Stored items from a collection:
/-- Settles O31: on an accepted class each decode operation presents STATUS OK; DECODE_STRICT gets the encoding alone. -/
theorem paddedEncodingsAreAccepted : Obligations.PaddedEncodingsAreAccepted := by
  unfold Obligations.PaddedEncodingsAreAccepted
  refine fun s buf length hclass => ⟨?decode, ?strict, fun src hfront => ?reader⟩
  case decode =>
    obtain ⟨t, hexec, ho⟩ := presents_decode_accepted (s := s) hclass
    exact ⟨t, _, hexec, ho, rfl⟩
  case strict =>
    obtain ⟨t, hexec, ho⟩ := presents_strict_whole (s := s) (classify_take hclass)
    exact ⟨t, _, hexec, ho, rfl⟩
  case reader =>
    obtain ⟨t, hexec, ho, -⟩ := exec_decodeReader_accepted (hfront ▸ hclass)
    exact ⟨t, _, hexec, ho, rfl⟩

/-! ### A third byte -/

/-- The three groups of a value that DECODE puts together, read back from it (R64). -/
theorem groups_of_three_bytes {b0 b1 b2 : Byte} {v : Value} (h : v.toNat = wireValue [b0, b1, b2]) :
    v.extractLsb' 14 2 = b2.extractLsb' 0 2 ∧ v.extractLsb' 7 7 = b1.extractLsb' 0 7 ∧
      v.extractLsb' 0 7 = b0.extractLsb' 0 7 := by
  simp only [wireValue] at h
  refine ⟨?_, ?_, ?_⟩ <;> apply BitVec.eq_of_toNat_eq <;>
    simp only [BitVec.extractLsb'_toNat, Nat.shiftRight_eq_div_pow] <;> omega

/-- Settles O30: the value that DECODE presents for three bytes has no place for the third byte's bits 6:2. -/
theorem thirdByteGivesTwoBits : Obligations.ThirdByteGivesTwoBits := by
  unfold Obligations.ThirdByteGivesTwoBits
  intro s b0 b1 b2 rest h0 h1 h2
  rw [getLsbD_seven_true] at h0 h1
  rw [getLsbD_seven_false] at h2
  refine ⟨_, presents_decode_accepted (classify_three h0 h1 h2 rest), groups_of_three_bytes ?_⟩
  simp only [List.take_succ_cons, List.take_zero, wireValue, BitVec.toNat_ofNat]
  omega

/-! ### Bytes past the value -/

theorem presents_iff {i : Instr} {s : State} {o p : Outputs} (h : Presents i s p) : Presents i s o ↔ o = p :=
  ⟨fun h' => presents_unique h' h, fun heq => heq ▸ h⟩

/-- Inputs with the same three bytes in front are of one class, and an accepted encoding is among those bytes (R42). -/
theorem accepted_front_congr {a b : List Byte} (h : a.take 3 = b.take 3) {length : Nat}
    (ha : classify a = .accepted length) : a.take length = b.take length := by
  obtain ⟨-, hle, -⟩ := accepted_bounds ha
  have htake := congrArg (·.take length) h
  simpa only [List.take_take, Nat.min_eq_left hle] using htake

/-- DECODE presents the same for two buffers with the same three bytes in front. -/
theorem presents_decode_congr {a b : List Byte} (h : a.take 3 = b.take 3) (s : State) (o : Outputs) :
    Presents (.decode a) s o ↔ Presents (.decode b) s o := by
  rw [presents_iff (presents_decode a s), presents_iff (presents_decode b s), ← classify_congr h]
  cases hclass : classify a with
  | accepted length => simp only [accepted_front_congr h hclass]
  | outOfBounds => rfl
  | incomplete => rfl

What you have to do: Print the lines above from the one with "unfold Obligations.PaddedEncodingsAreAccepted" through the one with "case strict =>", both included, exactly as written and nothing more.

Problem solution:
  unfold Obligations.PaddedEncodingsAreAccepted
  refine fun s buf length hclass => ⟨?decode, ?strict, fun src hfront => ?reader⟩
  case decode =>
    obtain ⟨t, hexec, ho⟩ := presents_decode_accepted (s := s) hclass
    exact ⟨t, _, hexec, ho, rfl⟩
  case strict =>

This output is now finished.